Is it alright to add a bit of water to my rabbit's pellets? Today while I was preparing his dinner I accidentally spilt some water into my rabbit's pellets, but when I left to get him some dry pellets he began eating them, and he rarely ever eats pellets. Basically, he seems to like them better damp than dry. They weren't so wet that they were liquid, they were just a bit softer than usual.

So, would it be alright to wet them down? Or would it cause blockages or whatever?

Rachel.


----------



## MsBinky (Nov 17, 2007)

It's not a big thing if you spill the water. However, I would be concerned about the teeth not grinding down (though I know the pellet isn't the main thing that grinds them).

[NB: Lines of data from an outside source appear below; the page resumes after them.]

-- ==== Sys2Proof/Machine/Mem.lean ====
section
/-!
DEFINITION. Main memory as the device's agents reach it: physical accesses with the dirty log (R354), Sv48 translation
(R254, R255), watched pages (R260), and virtual accesses page by page.
-/
namespace Sys2Proof.Machine

/-! ## Physical memory -/

/-- Whether a physical address lies in a partition's RANGES (R337). -/
def PartRec.holds (r : PartRec) (pa : Nat) : Bool := r.ranges.any fun x => decide (x.1 ≤ pa) && decide (pa < x.2)
/-- Bytes of a partition's RANGES. -/
def PartRec.total (r : PartRec) : Nat := r.ranges.foldl (fun a x => a + (x.2 - x.1)) 0
/-- The offset of a physical address in the RANGES taken in order. -/
def rangeOffset (l : List (Nat × Nat)) (pa : Nat) : Option Nat :=
  match l with
  | [] => none
  | (b, e) :: r =>
    if b ≤ pa ∧ pa < e then some (pa - b) else (rangeOffset r pa).map fun o => o + (e - b)
/-- The physical address at an offset of the RANGES taken in order (R361). -/
def rangeAt (l : List (Nat × Nat)) (off : Nat) : Option Nat :=
  match l with
  | [] => none
  | (b, e) :: r => if off < e - b then some (b + off) else rangeAt r (off - (e - b))

/-- Bytes of one dirty bitmap: one bit for each 64 KiB page of the RANGES (R354). -/
def PartRec.bitmapBytes (r : PartRec) : Nat := (r.total / 65536 + 7) / 8

/-- The dirty bit of a write of a partition's memory, set in the active bitmap (R354). The second bitmap follows the
first (assumption 19). -/
def dirtyMark (m : Memory) (p : Partition) (pa : Nat) : Memory :=
  if p.dlog.en then
    match rangeOffset p.pr.ranges pa with
    | some off =>
      let page := off / 65536
      let a := p.dlog.base.toNat + (if p.dlog.active then p.pr.bitmapBytes else 0) + page / 8
      m.write a (m.read a ||| BitVec.ofNat 8 (2 ^ (page % 8)))
    | none => m
  else m

/-- One address in each 64 KiB page that n bytes from an address touch. -/
def touched (pa n : Nat) : List Nat :=
  if n = 0 then [] else (List.range ((n - 1) / 65536 + 1)).map (fun i => pa + 65536 * i) ++ [pa + n - 1]

/-- Contents that the spec leaves open: n bytes, drawn at a free choice. -/
def openBytes (draw n : Nat) : List Byte := (List.range n).map (Config.openByte draw)

/-- Bytes written at a physical address for a partition, with their dirty marks. Where the package's 576 GB lie in the physical
address space is not stated: every physical address is memory, DESIGN CHOICE, unsafe (assumption 64). -/
def State.physWrite (s : State) (part pa : Nat) (bs : List Byte) : State :=
  let p := s.part part
  { s with mem := (touched pa bs.length).foldl (fun m a => dirtyMark m p a) (s.mem.writeBytes pa bs) }

/-! ## Translation -/

/-- A translation's outcome: the physical address and the leaf's watch bit, a page that is not present, or one present
without the permission asked (R167, R254). -/
inductive Xlat where
  | ok (pa : Nat) (watched : Bool)
  | absent
  | denied
  deriving DecidableEq, Repr

/-- A canonical address: bits [63:48] equal bit 47 (R254). -/
def canonical (va : W64) : Bool := (va.extractLsb' 47 17 == 0) || (va.extractLsb' 47 17 == BitVec.allOnes 17)

/-- A leaf PTE at a level: permissions, A and D, alignment of its page number, Svnapot (R254). -/
def leafXlat (pte : W64) (level : Nat) (va : W64) (write : Bool) : Xlat :=
  let ppn := (pte.extractLsb' 10 44).toNat
  let off := va.toNat % 2 ^ (12 + 9 * level)
  let napot := pte.getLsbD 63
  if napot && (level != 0 || ppn % 16 != 8) then .absent
  else if ppn % 2 ^ (9 * level) ≠ 0 ∧ ¬napot then .absent
  else if !pte.getLsbD 4 || (if write then !pte.getLsbD 2 else !pte.getLsbD 1) then .denied
  else if !pte.getLsbD 6 || (write && !pte.getLsbD 7) then .absent
  else if napot then .ok ((ppn / 16 * 16) * 4096 + va.toNat % 65536) (pte.getLsbD 8)
  else .ok (ppn * 4096 + off) (pte.getLsbD 8)

/-- The PTE of a table page for an address at a level. -/
def pteAt (m : Memory) (ppn : Nat) (va : W64) (level : Nat) : W64 :=
  BitVec.ofNat 64 (m.readLe (ppn * 4096 + 8 * (va.extractLsb' (12 + 9 * level) 9).toNat) 8)
/-- A PTE that is no valid entry: V = 0, W without R, reserved or PBMT bits set (R254). -/
def pteBad (pte : W64) : Bool := !pte.getLsbD 0 || (!pte.getLsbD 1 && pte.getLsbD 2) || pte.extractLsb' 54 9 != 0
/-- A PTE that points to the next table. -/
def ptePointer (pte : W64) : Bool := !pte.getLsbD 1 && !pte.getLsbD 3
/-- A pointer with N, U, A or D set, which are reserved in it. -/
def pointerBad (pte : W64) : Bool := pte.getLsbD 63 || pte.getLsbD 4 || pte.getLsbD 6 || pte.getLsbD 7

/-- The walk from a table's page number at a level downward (R254). -/
def walk (m : Memory) (va : W64) (write : Bool) : Nat → Nat → Xlat
  | 0, ppn =>
    if pteBad (pteAt m ppn va 0) || ptePointer (pteAt m ppn va 0) then .absent
    else leafXlat (pteAt m ppn va 0) 0 va write
  | k + 1, ppn =>
    if pteBad (pteAt m ppn va (k + 1)) then .absent
    else if ptePointer (pteAt m ppn va (k + 1)) then
      if pointerBad (pteAt m ppn va (k + 1)) then .absent
      else walk m va write k ((pteAt m ppn va (k + 1)).extractLsb' 10 44).toNat
    else leafXlat (pteAt m ppn va (k + 1)) (k + 1) va write

/-- The translation of an address by a partition's block on a die (R254, R255); a page outside RANGES is denied. -/
def State.xlat (s : State) (part die : Nat) (va : W64) (write : Bool) : Xlat :=
  let b := s.txAt part die
  if b.txatp.extractLsb' 60 4 ≠ 9 ∨ ¬canonical va then .denied
  else
    match walk s.mem va write 3 (b.txatp.extractLsb' 0 44).toNat with
    | .ok pa w => if (s.part part).pr.holds pa then .ok pa w else .denied
    | x => x

/-- The ASID of a partition's block on a die (R255). -/
def State.asid (s : State) (part die : Nat) : BitVec 16 := (s.txAt part die).txatp.extractLsb' 44 16

/-! ## Watched pages (R260) -/

/-- Whether a partition has accepted a feature bit of FEAT0 (R351). -/
def Partition.accepts (p : Partition) (bit : Nat) : Bool := (SMap.get (0 : W64) p.facc 0).getLsbD bit

/-- Whether an access to a watched page hits the filter. -/
def watchHits (b : TxBlock) (va : W64) (len : Nat) (write : Bool) : Bool :=
  let page := va.toNat / 4096
  let asid := b.txatp.extractLsb' 44 16
  let m := b.filter.filter fun e => e.2.page.toNat / 4096 == page && e.2.asid == asid
  if m.isEmpty then write
  else m.any fun e => (if write then e.2.wr else e.2.rd) &&
    (List.range 64).any fun i => e.2.mask.getLsbD i && decide (64 * i < va.toNat % 4096 + len) &&
      decide (va.toNat % 4096 < 64 * i + 64)

/-! ## Virtual accesses -/

/-- A range cut at 4 KiB pages: address and length of each piece. -/
def pieces (va : W64) (n : Nat) : List (W64 × Nat) :=
  (List.range ((va.toNat % 4096 + n + 4095) / 4096)).map fun i =>
    let o := if i = 0 then 0 else 4096 * i - va.toNat % 4096
    (va + BitVec.ofNat 64 o, min (n - o) (if i = 0 then 4096 - va.toNat % 4096 else 4096))

/-- n bytes at a virtual address, or the first address that does not translate. -/
def State.vread (s : State) (part die : Nat) (va : W64) (n : Nat) : Except W64 (List Byte) :=
  (pieces va n).foldl (fun acc p =>
    match acc with
    | .error e => .error e
    | .ok l =>
      match s.xlat part die p.1 false with
      | .ok pa _ => .ok (l ++ s.mem.readBytes pa p.2)
      | _ => .error p.1) (.ok [])

/-- A little-endian number of n bytes at a virtual address. -/
def State.vreadLe (s : State) (part die : Nat) (va : W64) (n : Nat) : Except W64 Nat := (s.vread part die va n).map leNat

/-- The pages of a range translate for writing; the first that does not. -/
def State.vcheck (s : State) (part die : Nat) (va : W64) (n : Nat) (write : Bool) : Option W64 :=
  ((pieces va n).find? fun p => match s.xlat part die p.1 write with | .ok _ _ => false | _ => true).map (·.1)

/-- Bytes written at a virtual address; nothing is written where a page does not translate. -/
def State.vwrite (s : State) (part die : Nat) (va : W64) (bs : List Byte) : Except W64 State :=
  match s.vcheck part die va bs.length true with
  | some e => .error e
  | none =>
    .ok ((pieces va bs.length).foldl (fun (a : State × List Byte) p =>
      match s.xlat part die p.1 true with
      | .ok pa _ => (a.1.physWrite part pa (a.2.take p.2), a.2.drop p.2)
      | _ => (a.1, a.2.drop p.2)) (s, bs)).1

/-- The physical pieces that bytes at a virtual address are written to, or the first address that does not translate. -/
def State.physPieces (s : State) (part die : Nat) (va : W64) (bs : List Byte) : Except W64 (List (Nat × List Byte)) :=
  match s.vcheck part die va bs.length true with
  | some e => .error e
  | none =>
    .ok ((pieces va bs.length).foldl (fun (a : List (Nat × List Byte) × List Byte) p =>
      match s.xlat part die p.1 true with
      | .ok pa _ => (a.1 ++ [(pa, a.2.take p.2)], a.2.drop p.2)
      | _ => (a.1, a.2.drop p.2)) ([], bs)).1

/-! ## A function's windows (R361, R362) -/

/-- The partition whose record names a virtual function (R337, R361). -/
def State.vfPart (s : State) (vf : Nat) : Option Nat := (s.parts.find? fun p => p.2.pr.vf != 0 && p.2.pr.vf.toNat == vf).map (·.1)
/-- The physical address an access of a memory window begins at: BAR2's RANGES, or the mailbox page. -/
def PartRec.hostAt (r : PartRec) (mbx : W64) (a : HostAccess) : Option Nat :=
  if a.bar0 then (if mbx = 0 ∨ 0x1000 ≤ a.off then none else some (mbx.toNat + a.off)) else rangeAt r.ranges a.off

end Sys2Proof.Machine
end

I just think that it's better to let him have them dry as it will make his jaw and teeth work more. I hope I am making sense


----------



## maherwoman (Nov 17, 2007)

I would worry about mold...


----------



## monklover (Nov 17, 2007)

*maherwoman wrote: *


> I would worry about mold...


I think that what Rachel is saying is that right before she feeds Ollie, she just wets them down. Could this still cause mold if it is just right before he eats them?


----------



## Mikoli (Nov 17, 2007)

Yes, I would give him the dampened pellets just before he eats them, not wet them down, let's say, a week before and then feed it to him. So I wouldn't be too concerned about mold.

As for the teeth grinding down thing, I don't think it would be too much of a problem with Ollie. As I mentioned before, he doesn't actually eat his pellets very much. I still give it to him, but usually he only eats a mouthful or so. But, after they were damp, he ate it all for once.

I think what I'm going to do is give him damp pellets once every two, three days, the rest is dry, so that he gets a mix.

Thanks for your help,
Rachel.


----------



## monklover (Nov 17, 2007)

That sounds like a good idea. As long as he has hay to munch on I think his teeth will be just fine.


----------



## Haley (Nov 17, 2007)

Yeah you can wet them down a little before you feed them- just be sure to throw out the old pellets if there are any uneaten.

As for his teeth, does he eat a good amount of hay? If so he should be fine.

Max was only pellet slurry (very very watered down pellets) for almost a year with his teeth problems.


----------



## Phinnsmommy (Nov 18, 2007)

I think it sounds fine, but I think you should check his teeth to make sure there isn't a problem why he likes the better with water.


----------